____ Supplied data

/-- An admitted READ in a window of depth above 0: hit, attach or miss (R61, R72 to R74, R78, R79). -/
def Obligations.ReadMeetsPool : Prop :=
  ∀ (s : State) (p : PortId) (rest : List LinkByte) (tag : Byte) (a : Addr) (n : Byte)
    (w : WindowId), s.readsWeighed = true → parseRead rest = .read tag a n →
    s.admits (.requestRead p rest) p (.read tag a n) → s.table.matching a = .window w →
    0 < (s.table.windows[w]).fields.depth →
    let spent := s.setPort p ((s.port p).spent (.read tag a n))
    let f := (s.table.windows[w]).fields
    let target := lineOf (f.translate a)
    (∀ (i : LineId) (l : Line) (poison : Bool) (data : LineData),
      s.readAhead.lookup p w target = .hit i → s.readAhead.lines[i] = some l →
      l.state = .valid poison data →
      exec (.requestRead p rest) s = .next
        ({ spent.joinedDone (s.readEntry p tag a n.toNat []
            (.done (if poison then .poisoned else .ok)
              (spanData f.lane (a.toNat % 64) n.toNat data))) with
          readAhead := s.readAhead.use s.fetchEnv i } : State).settle) ∧
    (∀ (i : LineId) (l : Line), s.readAhead.lookup p w target = .attach i →
      s.readAhead.lines[i] = some l →
      exec (.requestRead p rest) s = .next
        ({ spent.joined (s.readEntry p tag a n.toNat [] .attached) with
          readAhead :=
            (s.readAhead.setLine i (some { l with
              attached := l.attached ++ [s.nextPlace] })).use s.fetchEnv i } : State).settle) ∧
    (s.readAhead.lookup p w target = .miss →
      exec (.requestRead p rest) s = .next
        ({ spent.joined (s.readEntry p tag a n.toNat s.queuedPlaces
            (s.firstState (s.readEntry p tag a n.toNat s.queuedPlaces .orderWait))) with
          readAhead := s.readAhead.miss s.fetchEnv p w target } : State).settle)

/-- The lookup's answer (R71). -/
def Obligations.LookupPrefersValidThenOldest : Prop :=
  ∀ (ra : ReadAhead) (p : PortId) (w : WindowId) (target : Addr),
    let considered (i : LineId) (l : Line) : Prop :=
      ra.lines[i] = some l ∧ l.target = target ∧ ∃ k st, l.owner = some k ∧
        ra.streams[k] = some st ∧ st.port = p ∧ st.window = w
    (∀ i, ra.lookup p w target = .hit i →
      ∃ l, considered i l ∧ l.isValid = true ∧
        ∀ j m, considered j m → m.isValid = true → l.order ≤ m.order) ∧
    (∀ i, ra.lookup p w target = .attach i →
      ∃ l, considered i l ∧ l.isValid = false ∧ l.stale = false ∧
        (∀ j m, considered j m → m.isValid = false) ∧
        ∀ j m, considered j m → m.stale = false → l.order ≤ m.order) ∧
    (ra.lookup p w target = .miss →
      ∀ j m, considered j m → m.isValid = false ∧ m.stale = true) ∧
    ∀ l : Line, l.isValid = true ↔ ∃ poison data, l.state = .valid poison data

/-- The unit's side of a hit or attach (R74): the older lines are released, the stream's last use is now, and a
top-up pass follows. -/
def Obligations.HitAdvancesStream : Prop :=
  ∀ (s : State) (i : LineId) (l : Line) (k : StreamId) (st : Stream), s.poolSound = true →
    s.readAhead.lines[i] = some l → l.owner = some k → s.readAhead.streams[k] = some st →
    ∃ older kept mid, st.owned = older ++ i :: kept ∧
      s.readAhead.turned mid k { st with owned := i :: kept, lastUse := s.startUp.counter } older ∧
      s.readAhead.use s.fetchEnv i = mid.topUp s.fetchEnv ∧
      ∃ added st', (s.readAhead.use s.fetchEnv i).streams[k] = some st' ∧
        st'.owned = i :: kept ++ added ∧ st'.lastUse = s.startUp.counter ∧
        st'.port = st.port ∧ st'.window = st.window ∧ st'.depth = st.depth ∧
        st'.nextLine = st.nextLine + 64 * added.length

/-- The unit's side of a miss (R78, R79): the most recently used stream of the port and window whose next line
is the missed line is re-aimed past it; without one, the lowest-numbered FREE stream, or else the one with the
oldest last use, retired first, is allocated. A top-up pass follows. -/
def Obligations.MissReAimsOrAllocates : Prop :=
  ∀ (s : State) (p : PortId) (w : WindowId) (target : Addr),
    let ra := s.readAhead
    let missed := ra.miss s.fetchEnv p w target
    let age (st : Stream) : Nat := (s.startUp.counter - st.lastUse).toNat
    let continues (k : StreamId) (st : Stream) : Prop :=
      ra.streams[k] = some st ∧ st.port = p ∧ st.window = w ∧ st.nextLine = target.toNat
    let fresh : Stream :=
      { port := p, window := w, depth := (s.table.windows[w]).fields.depth,
        nextLine := target.toNat + 64, owned := [], lastUse := s.startUp.counter }
    (∀ k st, continues k st →
      (∀ j other, continues j other → age st < age other ∨ (age st = age other ∧ k ≤ j)) →
      ∃ mid, missed = mid.topUp s.fetchEnv ∧
        ra.turned mid k { st with
          owned := [], nextLine := target.toNat + 64, lastUse := s.startUp.counter } st.owned) ∧
    ((∀ k st, ¬ continues k st) →
      (∀ k : StreamId, ra.streams[k] = none → (∀ j : StreamId, j < k → ra.streams[j] ≠ none) →
        ∃ mid, missed = mid.topUp s.fetchEnv ∧ ra.turned mid k fresh []) ∧
      ((∀ j : StreamId, ra.streams[j] ≠ none) → ∀ k st, ra.streams[k] = some st →
        (∀ (j : StreamId) (other : Stream), ra.streams[j] = some other →
          age other < age st ∨ (age other = age st ∧ k ≤ j)) →
        ∃ mid, missed = mid.topUp s.fetchEnv ∧ ra.turned mid k fresh st.owned))

/-- A top-up pass (R76, R77): creations one at a time until no line is FREE or no stream is short, each for the
short stream with the most recent last use. That the line taken is the lowest-numbered FREE one is the model's
choice (log 10). -/
def Obligations.TopUpFeedsLatestReader : Prop :=
  ∀ (s : State) (ra : ReadAhead),
    let env := s.fetchEnv
    let short (k : StreamId) (st : Stream) : Prop :=
      ra.streams[k] = some st ∧ st.owned.length < st.depth ∧
        (s.table.windows[st.window]).fields.targetBase.toNat ≤ st.nextLine ∧
        st.nextLine < (s.table.windows[st.window]).fields.targetBase.toNat +
          4096 * 2 ^ (s.table.windows[st.window]).fields.sizeCode
    let age (st : Stream) : Nat := (s.startUp.counter - st.lastUse).toNat
    ((∀ i : LineId, ra.lines[i] ≠ none) → ra.topUp env = ra) ∧
    ((∀ k st, ¬ short k st) → ra.topUp env = ra) ∧
    ∀ (k : StreamId) (st : Stream) (i : LineId), short k st →
      (∀ j other, short j other → age st < age other ∨ (age st = age other ∧ k ≤ j)) →
      ra.lines[i] = none → (∀ j : LineId, j < i → ra.lines[j] ≠ none) →
      ra.topUp env = ({
        streams := ra.streams.set k (some { st with
          owned := st.owned ++ [i], nextLine := st.nextLine + 64 })
        lines := ra.lines.set i (some
          { state := .pending none, stale := false, target := BitVec.ofNat 40 st.nextLine,
            owner := some k, retry := (s.table.windows[st.window]).fields.retry, waitCount := 0,
            horizon := s.queuedPlaces, order := ra.nextFetch, attached := [] })
        nextFetch := ra.nextFetch + 1 } : ReadAhead).topUp env

/-- Invalidation by an accepted write (R86): the owner of each line of the written target line is retired, the
line is freed, cancelled or marked stale, and a top-up pass follows. -/
def Obligations.WriteInvalidatesPoolLines : Prop :=
  ∀ (s : State) (env : FetchEnv) (written : Addr), s.poolSound = true →
    let ra := s.readAhead
    let struck (k : StreamId) : Prop := ∃ (i : LineId) (l : Line), ra.lines[i] = some l ∧
      l.target = written ∧ l.owner = some k
    ∃ mid : ReadAhead, ra.invalidate env written = mid.topUp env ∧
      mid.nextFetch = ra.nextFetch ∧
      (∀ k : StreamId, (struck k → mid.streams[k] = none) ∧
        (¬ struck k → mid.streams[k] = ra.streams[k])) ∧
      ∀ i : LineId, (ra.lines[i] = none → mid.lines[i] = none) ∧
        ∀ l, ra.lines[i] = some l →
          (l.target = written → mid.lines[i] =
            (match l.state with
              | .valid _ _ => none
              | .pending _ =>
                if l.attached = [] then none else some { l with stale := true, owner := none }
              | .fetching => some { l with stale := true, owner := none })) ∧
          (l.target ≠ written → ∀ k, l.owner = some k → struck k →
            mid.lines[i] = l.released) ∧
          (l.target ≠ written → (∀ k, l.owner = some k → ¬ struck k) → mid.lines[i] = some l)

/-- An admitted WRITE that its matched record accepts (R20, R23 to R26, R7). -/
def Obligations.WriteJoinsQueue : Prop :=
  ∀ (s : State) (p : PortId) (rest : List LinkByte) (ack : Bool) (tag : Byte) (a : Addr)
    (n : Byte) (data : List LinkByte), parseWrite rest = .write ack tag a n data →
    s.admits (.requestWrite p rest) p (.write ack tag a n data) →
    s.table.writeRefusal (s.table.matching a) = none →
    let ref := s.table.matching a
    let f := s.table.policy ref
    ∃ r : WriteRecord,
      r.place = s.nextPlace ∧ r.port = p ∧ r.window = ref ∧ r.line = lineOf (f.translate a) ∧
      r.mask = spanMask f.lane (a.toNat % 64) n.toNat ∧
      (∀ i < n.toNat, lineByte r.data (laneMap f.lane (a.toNat % 64 + i)) =
        (data.map LinkByte.data).getD i 0) ∧
      r.poison = (data.any fun b => !goodParity b) ∧
      r.ackTag = (if ack then some tag else none) ∧
      r.link = (if ack then some s.nextPlace else none) ∧ r.retry = f.retry ∧
      r.fault = f.fault ∧ r.waitCount = 0 ∧ r.state = .queued ∧
      exec (.requestWrite p rest) s = .next ({
        s.setPort p ((s.port p).spent (.write ack tag a n data)) with
        queue := s.queue ++ [r]
        tracker := s.tracker ++
          (if ack then
            [{ place := s.nextPlace, port := p, tag := tag, kind := .ackedWrite,
               state := .queued }]
          else [])
        nextPlace := s.nextPlace + 1
        images := s.images + 1
        log :=
          if r.poison = true ∧ ack = false then
            s.log.append { time := s.startUp.counter,
                           event := .writeParity p ref r.line r.length none }
          else s.log
        readAhead := s.readAhead.invalidate
          { s.fetchEnv with queued := s.queuedPlaces ++ [s.nextPlace] } r.line }
        : State).settle

/-- An admitted WRITE that its matched record turns away (R9 to R11, Table 1-3). -/
def Obligations.WriteTurnedAway : Prop :=
  (∀ (s : State) (p : PortId) (rest : List LinkByte) (ack : Bool) (tag : Byte) (a : Addr)
    (n : Byte) (data : List LinkByte) (status : Status), s.orderSound = true →
    parseWrite rest = .write ack tag a n data →
    s.admits (.requestWrite p rest) p (.write ack tag a n data) →
    s.table.writeRefusal (s.table.matching a) = some status →
    let spent := (s.port p).spent (.write ack tag a n data)
    exec (.requestWrite p rest) s = .next
      (if ack then
        ((s.setPort p { spent with writeOwed := spent.writeOwed + 1 }).joinedDone
          { place := s.nextPlace, port := p, tag := tag, kind := .ackedWrite,
            state := .done status [] }).settle
      else
        ({ s with table := s.table.drop (s.table.matching a) }.setPort p
          { spent with writeOwed := spent.writeOwed + 1, dropFlag := true }).settle)) ∧
  (∀ t : WindowTable,
    t.writeRefusal .catchAll = (if t.catchAll.mode = .reject then some .unmapped else none) ∧
    (t.drop .catchAll).catchAll = { t.catchAll with
      dropCount := min (t.catchAll.dropCount + 1) 65535 } ∧
    (t.drop .catchAll).windows = t.windows ∧
    ∀ n : WindowId,
      ((t.windows[n]).state = .frozen → t.writeRefusal (.window n) = some .frozen) ∧
      ((t.windows[n]).state = .enabled → (t.windows[n]).fields.access = .readOnly →
        t.writeRefusal (.window n) = some .readOnly) ∧
      ((t.windows[n]).state = .enabled → (t.windows[n]).fields.access = .writable →
        t.writeRefusal (.window n) = none) ∧
      (t.drop (.window n)).windows[n] = { t.windows[n] with
        dropCount := min ((t.windows[n]).dropCount + 1) 65535 } ∧
      (t.drop (.window n)).catchAll = t.catchAll ∧
      ∀ m : WindowId, m ≠ n → (t.drop (.window n)).windows[m] = t.windows[m])

/-- An admitted FENCE (R95, R97, R100, R101, R102). -/
def Obligations.FenceTakesHorizonAndDropFlag : Prop :=
  ∀ (s : State) (p : PortId) (rest : List LinkByte) (tag : Byte) (scope : Scope)
    (purge : Bool), s.orderSound = true → parseFence rest = .fence tag scope purge →
    s.admits (.requestFence p rest) p (.fence tag scope purge) →
    let horizon := (s.queue.filter fun r =>
      match scope with
      | .all => true
      | .port => decide (r.port = p)).map WriteRecord.place
    let flag := (s.port p).dropFlag
    let fields : FenceFields :=
      { scope := scope, purge := purge, horizon := horizon, failedCount := 0,
        droppedSeen := flag, poisonedSeen := false }
    let spent := s.setPort p
      { (s.port p).spent (.fence tag scope purge) with dropFlag := false }
    (horizon ≠ [] → exec (.requestFence p rest) s = .next
      (spent.joined { place := s.nextPlace, port := p, tag := tag, kind := .fence fields,
                      state := .pending }).settle) ∧
    (horizon = [] → exec (.requestFence p rest) s = .next
      ({ spent.joinedDone
          { place := s.nextPlace, port := p, tag := tag, kind := .fence fields,
            state := .done (if flag then .faulted else .ok) [] } with
        readAhead := if purge then s.readAhead.purge s.fetchEnv else s.readAhead }
        : State).settle)

/-! ## Windows and lanes -/

/-- The lowest-numbered ENABLED or FROZEN window that holds the address matches, else the catch-all (R4). The
translation (R6): the target address, its line and its offset; a line inside a valid window lies wholly
inside it (R3). -/
def Obligations.WindowMatchesAndTranslates : Prop :=
  (∀ (t : WindowTable) (a : Addr),
    let holds (n : WindowId) : Prop :=
      (t.windows[n]).state ≠ WindowState.disabled ∧
        (t.windows[n]).fields.base.toNat ≤ a.toNat ∧
        a.toNat < (t.windows[n]).fields.base.toNat +
          4096 * 2 ^ (t.windows[n]).fields.sizeCode
    (∀ n, t.matching a = .window n ↔ (holds n ∧ ∀ m, m < n → ¬ holds m)) ∧
    (t.matching a = .catchAll ↔ ∀ n, ¬ holds n) ∧ (t.policy .catchAll).translate a = a) ∧
  ∀ (f : WindowFields) (a : Addr), f.valid = true → f.covers a = true →
    (f.translate a).toNat = f.targetBase.toNat + (a.toNat - f.base.toNat) ∧
    (f.translate a).toNat < f.targetBase.toNat + 4096 * 2 ^ f.sizeCode ∧
    (f.translate a).toNat % 64 = a.toNat % 64 ∧
    (lineOf (f.translate a)).toNat = (f.translate a).toNat - a.toNat % 64 ∧
    ∀ b : Addr, b.toNat / 64 = a.toNat / 64 → f.covers b = true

________

▸ Exercise objective
Extract from the listing above the lines between the line containing "s.admits (.requestRead p" and the line containing "let target := lineOf (f.translate a)", keeping both of those lines. Output nothing else.

▸ Solution below
    s.admits (.requestRead p rest) p (.read tag a n) → s.table.matching a = .window w →
    0 < (s.table.windows[w]).fields.depth →
    let spent := s.setPort p ((s.port p).spent (.read tag a n))
    let f := (s.table.windows[w]).fields
    let target := lineOf (f.translate a)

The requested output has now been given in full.